## Task requirements
Using the records below, repeat exactly the lines from the one holding "a value. -/" through the one holding "its values. -/", both ends included, and no others.

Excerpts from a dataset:
= = =
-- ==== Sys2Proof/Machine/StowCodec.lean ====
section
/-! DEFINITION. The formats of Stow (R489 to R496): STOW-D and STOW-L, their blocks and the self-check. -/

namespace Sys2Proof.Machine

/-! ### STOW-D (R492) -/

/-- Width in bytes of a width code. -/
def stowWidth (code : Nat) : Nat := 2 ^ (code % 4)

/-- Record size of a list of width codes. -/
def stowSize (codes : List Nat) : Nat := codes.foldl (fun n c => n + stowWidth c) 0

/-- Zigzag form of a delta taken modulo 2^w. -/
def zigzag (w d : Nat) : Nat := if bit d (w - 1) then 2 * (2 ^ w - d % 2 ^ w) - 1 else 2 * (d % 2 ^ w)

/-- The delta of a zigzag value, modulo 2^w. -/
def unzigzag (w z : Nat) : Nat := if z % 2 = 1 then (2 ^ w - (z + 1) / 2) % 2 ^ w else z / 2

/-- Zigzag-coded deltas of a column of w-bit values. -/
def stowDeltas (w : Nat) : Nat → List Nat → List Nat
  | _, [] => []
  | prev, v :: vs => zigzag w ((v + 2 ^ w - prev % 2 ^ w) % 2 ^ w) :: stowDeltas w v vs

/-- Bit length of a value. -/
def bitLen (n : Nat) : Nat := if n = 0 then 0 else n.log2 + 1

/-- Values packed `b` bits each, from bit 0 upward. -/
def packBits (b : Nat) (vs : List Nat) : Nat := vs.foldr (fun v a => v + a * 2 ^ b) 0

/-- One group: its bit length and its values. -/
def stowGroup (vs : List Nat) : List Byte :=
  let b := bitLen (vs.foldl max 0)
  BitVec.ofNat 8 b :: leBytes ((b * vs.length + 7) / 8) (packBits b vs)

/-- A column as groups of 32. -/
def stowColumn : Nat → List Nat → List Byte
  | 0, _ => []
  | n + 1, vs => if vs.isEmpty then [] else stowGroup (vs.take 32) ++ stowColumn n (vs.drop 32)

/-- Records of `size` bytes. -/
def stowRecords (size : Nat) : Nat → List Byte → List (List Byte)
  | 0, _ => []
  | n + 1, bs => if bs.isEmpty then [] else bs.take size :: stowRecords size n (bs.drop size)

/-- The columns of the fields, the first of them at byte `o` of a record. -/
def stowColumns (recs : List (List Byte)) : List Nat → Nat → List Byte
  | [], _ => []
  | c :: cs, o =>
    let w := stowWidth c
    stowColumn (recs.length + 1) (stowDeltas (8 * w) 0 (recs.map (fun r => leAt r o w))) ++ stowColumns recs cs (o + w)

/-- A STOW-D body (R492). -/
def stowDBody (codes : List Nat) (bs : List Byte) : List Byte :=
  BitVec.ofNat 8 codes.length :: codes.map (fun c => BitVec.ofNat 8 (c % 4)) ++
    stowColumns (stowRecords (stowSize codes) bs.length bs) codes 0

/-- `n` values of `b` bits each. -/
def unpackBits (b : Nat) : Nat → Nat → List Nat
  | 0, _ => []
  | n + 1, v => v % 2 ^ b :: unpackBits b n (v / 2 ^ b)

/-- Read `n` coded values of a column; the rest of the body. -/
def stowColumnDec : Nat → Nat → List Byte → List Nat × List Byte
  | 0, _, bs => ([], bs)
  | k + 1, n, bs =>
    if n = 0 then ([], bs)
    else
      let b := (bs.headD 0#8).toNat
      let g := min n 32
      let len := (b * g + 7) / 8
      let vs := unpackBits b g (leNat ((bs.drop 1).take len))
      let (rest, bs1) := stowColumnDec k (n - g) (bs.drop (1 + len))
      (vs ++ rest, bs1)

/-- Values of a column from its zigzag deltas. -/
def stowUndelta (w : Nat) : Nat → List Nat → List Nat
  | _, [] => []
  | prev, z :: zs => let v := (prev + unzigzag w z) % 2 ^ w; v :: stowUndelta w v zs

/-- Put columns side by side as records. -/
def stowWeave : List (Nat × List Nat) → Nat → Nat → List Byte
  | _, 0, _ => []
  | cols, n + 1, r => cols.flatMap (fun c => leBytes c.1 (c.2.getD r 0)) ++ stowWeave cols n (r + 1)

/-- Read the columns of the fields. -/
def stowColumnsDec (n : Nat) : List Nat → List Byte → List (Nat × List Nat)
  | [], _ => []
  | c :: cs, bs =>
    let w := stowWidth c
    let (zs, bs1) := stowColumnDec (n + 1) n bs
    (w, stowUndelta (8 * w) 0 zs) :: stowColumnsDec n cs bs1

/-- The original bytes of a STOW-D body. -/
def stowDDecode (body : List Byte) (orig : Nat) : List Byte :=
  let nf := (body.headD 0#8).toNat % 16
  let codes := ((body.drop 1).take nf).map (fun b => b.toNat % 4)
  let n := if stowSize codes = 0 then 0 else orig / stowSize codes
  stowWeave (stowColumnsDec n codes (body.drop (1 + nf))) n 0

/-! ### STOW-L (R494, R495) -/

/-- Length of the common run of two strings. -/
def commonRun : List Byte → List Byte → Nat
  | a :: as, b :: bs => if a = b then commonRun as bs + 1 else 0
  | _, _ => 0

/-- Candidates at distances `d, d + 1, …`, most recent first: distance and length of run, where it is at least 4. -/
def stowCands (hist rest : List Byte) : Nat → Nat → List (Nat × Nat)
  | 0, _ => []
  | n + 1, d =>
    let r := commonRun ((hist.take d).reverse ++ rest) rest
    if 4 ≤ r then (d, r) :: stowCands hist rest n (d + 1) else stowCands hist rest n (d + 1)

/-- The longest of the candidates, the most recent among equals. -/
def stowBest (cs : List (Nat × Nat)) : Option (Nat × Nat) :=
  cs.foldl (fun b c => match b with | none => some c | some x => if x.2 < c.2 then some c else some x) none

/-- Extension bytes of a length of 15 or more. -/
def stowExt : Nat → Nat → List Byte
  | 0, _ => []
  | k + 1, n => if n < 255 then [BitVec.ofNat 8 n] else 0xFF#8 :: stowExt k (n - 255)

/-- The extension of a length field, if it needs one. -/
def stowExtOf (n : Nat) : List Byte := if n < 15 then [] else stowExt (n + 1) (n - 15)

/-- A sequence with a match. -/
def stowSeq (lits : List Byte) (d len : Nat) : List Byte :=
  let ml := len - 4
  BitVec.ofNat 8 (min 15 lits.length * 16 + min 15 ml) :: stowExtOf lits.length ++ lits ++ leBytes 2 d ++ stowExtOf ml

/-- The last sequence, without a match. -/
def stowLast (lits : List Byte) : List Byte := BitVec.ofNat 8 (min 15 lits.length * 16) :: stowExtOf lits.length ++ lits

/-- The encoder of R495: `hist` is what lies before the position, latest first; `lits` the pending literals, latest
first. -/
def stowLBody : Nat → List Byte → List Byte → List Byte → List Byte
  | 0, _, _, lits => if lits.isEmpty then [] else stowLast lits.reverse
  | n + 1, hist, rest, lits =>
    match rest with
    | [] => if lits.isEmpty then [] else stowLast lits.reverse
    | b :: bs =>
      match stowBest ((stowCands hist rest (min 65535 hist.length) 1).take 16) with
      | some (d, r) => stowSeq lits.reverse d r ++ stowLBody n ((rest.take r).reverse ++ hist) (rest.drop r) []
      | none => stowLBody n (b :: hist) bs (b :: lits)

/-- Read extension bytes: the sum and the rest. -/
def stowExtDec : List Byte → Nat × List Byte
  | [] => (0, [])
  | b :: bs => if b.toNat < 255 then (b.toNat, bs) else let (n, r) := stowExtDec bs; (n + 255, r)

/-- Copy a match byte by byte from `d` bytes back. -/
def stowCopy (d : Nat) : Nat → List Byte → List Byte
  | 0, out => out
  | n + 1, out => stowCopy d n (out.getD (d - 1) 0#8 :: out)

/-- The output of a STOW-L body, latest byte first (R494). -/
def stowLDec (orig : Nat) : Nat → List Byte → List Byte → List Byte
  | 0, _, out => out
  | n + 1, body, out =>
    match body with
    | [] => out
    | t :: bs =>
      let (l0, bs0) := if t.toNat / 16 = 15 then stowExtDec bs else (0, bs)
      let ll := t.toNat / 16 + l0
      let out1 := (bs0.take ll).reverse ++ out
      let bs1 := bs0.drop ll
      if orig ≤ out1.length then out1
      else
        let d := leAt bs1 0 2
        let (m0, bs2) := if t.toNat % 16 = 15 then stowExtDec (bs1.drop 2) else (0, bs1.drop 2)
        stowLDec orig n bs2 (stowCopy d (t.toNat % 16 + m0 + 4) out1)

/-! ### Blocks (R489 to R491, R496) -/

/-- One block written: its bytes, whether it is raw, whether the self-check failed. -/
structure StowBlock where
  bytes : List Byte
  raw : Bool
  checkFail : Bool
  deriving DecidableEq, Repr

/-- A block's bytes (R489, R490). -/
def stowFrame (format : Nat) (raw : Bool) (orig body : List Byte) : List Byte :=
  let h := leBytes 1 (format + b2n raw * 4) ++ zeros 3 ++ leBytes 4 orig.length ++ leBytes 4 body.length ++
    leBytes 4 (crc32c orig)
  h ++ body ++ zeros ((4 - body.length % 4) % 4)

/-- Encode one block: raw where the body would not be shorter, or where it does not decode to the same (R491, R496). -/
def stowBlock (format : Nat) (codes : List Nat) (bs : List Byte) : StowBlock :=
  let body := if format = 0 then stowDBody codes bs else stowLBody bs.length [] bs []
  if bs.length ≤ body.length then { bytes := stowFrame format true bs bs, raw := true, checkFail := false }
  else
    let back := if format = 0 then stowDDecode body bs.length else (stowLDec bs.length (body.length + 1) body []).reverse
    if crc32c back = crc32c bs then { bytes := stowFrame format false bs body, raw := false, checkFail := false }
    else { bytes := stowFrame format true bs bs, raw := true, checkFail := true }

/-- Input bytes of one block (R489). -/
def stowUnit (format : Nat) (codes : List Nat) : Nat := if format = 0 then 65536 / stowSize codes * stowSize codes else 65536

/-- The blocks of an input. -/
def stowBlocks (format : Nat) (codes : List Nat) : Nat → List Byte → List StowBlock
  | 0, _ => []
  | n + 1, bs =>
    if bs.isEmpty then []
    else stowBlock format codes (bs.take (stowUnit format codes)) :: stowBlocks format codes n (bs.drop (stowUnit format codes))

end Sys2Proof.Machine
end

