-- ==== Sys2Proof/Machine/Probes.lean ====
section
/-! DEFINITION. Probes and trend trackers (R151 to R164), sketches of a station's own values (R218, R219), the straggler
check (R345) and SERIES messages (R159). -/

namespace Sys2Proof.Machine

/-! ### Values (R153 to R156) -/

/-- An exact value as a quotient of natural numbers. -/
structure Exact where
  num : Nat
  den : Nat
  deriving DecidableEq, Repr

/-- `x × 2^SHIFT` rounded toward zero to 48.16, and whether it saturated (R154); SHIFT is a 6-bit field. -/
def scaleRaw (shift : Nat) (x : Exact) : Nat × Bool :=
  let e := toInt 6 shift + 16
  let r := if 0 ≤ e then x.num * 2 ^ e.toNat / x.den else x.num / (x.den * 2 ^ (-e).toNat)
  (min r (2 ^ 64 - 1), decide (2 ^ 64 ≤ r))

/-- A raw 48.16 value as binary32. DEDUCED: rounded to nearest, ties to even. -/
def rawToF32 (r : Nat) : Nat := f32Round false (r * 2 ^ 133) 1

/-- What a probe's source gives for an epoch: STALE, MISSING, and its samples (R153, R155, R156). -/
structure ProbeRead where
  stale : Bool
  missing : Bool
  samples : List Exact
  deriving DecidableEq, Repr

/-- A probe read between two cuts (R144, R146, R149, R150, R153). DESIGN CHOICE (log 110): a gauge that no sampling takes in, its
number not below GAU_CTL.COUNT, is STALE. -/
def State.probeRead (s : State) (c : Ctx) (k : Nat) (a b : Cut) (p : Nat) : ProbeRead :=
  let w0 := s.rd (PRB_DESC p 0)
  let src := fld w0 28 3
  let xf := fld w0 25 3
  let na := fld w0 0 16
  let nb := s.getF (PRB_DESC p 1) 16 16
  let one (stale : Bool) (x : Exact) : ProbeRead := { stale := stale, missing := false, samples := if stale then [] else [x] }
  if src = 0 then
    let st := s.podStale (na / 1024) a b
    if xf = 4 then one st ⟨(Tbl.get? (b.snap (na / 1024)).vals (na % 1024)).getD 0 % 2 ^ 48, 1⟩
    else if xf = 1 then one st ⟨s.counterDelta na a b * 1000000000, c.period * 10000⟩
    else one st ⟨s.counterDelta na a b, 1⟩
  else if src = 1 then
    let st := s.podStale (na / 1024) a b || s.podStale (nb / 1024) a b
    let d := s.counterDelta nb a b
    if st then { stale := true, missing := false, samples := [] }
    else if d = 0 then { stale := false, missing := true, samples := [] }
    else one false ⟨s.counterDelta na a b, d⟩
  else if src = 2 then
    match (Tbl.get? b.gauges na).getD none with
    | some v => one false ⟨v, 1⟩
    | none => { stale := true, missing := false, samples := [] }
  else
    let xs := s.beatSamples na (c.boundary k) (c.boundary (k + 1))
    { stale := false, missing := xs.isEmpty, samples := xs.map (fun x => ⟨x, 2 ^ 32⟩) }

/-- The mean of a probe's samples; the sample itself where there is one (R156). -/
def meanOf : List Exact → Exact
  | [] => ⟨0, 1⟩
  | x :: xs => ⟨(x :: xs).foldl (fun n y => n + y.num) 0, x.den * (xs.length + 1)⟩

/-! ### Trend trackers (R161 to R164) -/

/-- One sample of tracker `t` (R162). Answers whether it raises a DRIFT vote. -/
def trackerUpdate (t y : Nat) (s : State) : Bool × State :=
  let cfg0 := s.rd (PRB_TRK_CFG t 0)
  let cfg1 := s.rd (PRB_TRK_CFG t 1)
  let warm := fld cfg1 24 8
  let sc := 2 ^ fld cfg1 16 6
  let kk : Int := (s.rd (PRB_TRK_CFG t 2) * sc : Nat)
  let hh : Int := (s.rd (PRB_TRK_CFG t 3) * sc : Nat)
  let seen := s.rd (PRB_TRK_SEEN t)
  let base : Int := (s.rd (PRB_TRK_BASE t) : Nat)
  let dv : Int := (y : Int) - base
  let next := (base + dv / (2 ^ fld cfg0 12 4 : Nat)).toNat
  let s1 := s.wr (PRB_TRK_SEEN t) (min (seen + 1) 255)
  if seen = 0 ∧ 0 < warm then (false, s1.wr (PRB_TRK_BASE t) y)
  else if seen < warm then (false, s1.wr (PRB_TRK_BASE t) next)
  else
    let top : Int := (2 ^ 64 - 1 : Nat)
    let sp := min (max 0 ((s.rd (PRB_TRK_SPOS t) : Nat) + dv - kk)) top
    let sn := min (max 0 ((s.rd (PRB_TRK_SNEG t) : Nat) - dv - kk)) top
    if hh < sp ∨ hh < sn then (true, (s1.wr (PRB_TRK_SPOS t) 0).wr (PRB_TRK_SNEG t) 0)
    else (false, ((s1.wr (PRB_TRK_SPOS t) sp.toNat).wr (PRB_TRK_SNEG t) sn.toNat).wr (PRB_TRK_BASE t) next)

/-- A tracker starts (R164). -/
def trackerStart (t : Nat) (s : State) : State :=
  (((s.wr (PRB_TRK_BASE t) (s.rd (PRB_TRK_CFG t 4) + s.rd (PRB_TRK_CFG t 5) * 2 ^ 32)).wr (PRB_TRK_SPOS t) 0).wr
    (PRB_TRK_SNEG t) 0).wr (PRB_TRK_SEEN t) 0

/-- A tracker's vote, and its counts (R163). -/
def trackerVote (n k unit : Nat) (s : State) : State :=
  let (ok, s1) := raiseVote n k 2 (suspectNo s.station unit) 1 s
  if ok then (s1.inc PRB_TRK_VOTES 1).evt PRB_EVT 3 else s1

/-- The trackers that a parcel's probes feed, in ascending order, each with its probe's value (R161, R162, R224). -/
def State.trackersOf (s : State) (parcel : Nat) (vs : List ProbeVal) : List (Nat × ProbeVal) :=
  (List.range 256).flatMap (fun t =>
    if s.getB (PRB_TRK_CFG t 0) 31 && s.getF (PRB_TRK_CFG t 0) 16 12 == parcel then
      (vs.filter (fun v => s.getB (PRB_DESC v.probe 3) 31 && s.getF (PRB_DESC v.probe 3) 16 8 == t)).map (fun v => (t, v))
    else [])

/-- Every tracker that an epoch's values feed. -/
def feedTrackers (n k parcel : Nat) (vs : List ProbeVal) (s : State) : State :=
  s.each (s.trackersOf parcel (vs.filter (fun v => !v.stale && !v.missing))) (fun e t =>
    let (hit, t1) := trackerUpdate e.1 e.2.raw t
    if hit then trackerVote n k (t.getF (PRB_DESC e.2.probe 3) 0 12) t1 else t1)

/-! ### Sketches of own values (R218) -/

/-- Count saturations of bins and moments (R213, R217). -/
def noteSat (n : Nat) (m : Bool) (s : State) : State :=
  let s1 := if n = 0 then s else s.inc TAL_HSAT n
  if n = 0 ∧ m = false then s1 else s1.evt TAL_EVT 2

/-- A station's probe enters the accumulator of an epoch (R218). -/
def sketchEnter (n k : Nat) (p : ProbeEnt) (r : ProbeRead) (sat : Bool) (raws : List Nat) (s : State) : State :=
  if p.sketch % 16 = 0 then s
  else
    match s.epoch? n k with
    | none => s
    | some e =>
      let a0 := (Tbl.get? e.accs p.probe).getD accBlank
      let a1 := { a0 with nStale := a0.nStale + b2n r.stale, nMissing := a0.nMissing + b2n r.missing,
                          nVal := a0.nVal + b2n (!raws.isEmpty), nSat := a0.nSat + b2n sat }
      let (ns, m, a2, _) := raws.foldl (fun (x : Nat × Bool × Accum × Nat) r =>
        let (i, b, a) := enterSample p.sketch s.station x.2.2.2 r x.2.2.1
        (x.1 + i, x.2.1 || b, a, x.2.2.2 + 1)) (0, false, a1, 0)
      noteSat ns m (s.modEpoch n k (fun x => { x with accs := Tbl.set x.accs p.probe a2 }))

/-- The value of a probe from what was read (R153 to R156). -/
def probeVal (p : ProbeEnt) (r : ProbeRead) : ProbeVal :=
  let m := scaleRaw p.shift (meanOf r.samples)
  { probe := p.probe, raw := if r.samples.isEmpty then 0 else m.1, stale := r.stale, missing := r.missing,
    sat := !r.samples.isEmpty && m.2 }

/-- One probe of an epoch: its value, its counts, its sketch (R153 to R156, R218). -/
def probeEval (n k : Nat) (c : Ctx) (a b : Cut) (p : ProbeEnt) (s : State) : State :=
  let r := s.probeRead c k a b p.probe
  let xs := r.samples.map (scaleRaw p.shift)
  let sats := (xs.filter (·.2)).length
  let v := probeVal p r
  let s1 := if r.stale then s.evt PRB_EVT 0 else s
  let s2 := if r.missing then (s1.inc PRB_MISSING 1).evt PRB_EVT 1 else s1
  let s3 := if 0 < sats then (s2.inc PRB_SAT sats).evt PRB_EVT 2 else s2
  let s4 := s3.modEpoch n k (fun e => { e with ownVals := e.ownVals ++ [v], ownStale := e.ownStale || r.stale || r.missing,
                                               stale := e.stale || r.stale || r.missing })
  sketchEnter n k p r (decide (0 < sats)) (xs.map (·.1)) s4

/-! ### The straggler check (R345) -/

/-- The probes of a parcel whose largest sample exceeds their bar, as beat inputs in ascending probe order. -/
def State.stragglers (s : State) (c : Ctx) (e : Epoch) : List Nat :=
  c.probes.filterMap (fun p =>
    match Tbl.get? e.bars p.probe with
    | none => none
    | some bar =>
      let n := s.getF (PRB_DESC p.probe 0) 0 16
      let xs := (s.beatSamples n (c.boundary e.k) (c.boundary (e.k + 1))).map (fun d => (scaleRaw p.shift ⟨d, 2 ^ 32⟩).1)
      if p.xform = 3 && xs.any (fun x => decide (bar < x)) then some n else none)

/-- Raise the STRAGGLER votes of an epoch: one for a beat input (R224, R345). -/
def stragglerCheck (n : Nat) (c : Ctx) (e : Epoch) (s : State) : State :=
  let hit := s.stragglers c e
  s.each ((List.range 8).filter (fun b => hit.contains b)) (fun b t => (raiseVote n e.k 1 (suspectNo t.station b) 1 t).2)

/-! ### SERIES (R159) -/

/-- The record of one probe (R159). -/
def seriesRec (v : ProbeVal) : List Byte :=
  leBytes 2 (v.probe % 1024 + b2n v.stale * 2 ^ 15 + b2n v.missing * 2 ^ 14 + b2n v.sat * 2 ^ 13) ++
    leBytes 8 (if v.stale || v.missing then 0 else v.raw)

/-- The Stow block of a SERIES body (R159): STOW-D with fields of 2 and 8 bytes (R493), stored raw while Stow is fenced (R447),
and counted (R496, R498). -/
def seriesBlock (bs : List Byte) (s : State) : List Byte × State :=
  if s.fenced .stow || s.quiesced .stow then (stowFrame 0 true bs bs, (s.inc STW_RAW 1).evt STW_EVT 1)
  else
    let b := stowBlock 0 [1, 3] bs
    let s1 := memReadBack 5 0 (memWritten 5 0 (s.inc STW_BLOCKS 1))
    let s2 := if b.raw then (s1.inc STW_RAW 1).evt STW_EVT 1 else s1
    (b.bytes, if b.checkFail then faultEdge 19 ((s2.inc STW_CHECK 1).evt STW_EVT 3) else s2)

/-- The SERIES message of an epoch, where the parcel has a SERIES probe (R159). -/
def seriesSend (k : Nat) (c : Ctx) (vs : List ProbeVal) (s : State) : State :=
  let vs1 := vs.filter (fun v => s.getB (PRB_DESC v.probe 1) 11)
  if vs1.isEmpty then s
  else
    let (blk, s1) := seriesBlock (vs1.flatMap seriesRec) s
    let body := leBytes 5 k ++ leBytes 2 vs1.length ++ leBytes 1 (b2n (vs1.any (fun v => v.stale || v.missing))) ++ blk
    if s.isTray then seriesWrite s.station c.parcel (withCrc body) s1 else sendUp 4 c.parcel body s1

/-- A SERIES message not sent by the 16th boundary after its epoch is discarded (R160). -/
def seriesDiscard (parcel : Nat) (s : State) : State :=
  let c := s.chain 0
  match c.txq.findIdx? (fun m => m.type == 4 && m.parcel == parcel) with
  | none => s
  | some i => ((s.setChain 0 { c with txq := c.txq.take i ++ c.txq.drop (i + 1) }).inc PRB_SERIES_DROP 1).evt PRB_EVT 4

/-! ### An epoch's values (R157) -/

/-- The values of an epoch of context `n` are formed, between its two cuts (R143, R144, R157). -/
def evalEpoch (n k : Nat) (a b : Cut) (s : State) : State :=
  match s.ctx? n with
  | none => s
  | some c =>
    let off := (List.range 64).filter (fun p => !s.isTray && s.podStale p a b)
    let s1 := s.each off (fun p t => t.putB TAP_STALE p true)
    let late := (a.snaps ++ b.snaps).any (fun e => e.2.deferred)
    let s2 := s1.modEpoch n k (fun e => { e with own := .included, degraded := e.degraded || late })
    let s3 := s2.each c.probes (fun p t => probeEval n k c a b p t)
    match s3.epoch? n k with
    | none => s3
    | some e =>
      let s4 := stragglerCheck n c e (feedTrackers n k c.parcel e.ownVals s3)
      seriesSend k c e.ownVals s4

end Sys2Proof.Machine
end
= = =
## Solution for this task
/-- Bit length of a value. -/
def bitLen (n : Nat) : Nat := if n = 0 then 0 else n.log2 + 1

/-- Values packed `b` bits each, from bit 0 upward. -/
def packBits (b : Nat) (vs : List Nat) : Nat := vs.foldr (fun v a => v + a * 2 ^ b) 0

/-- One group: its bit length and its values. -/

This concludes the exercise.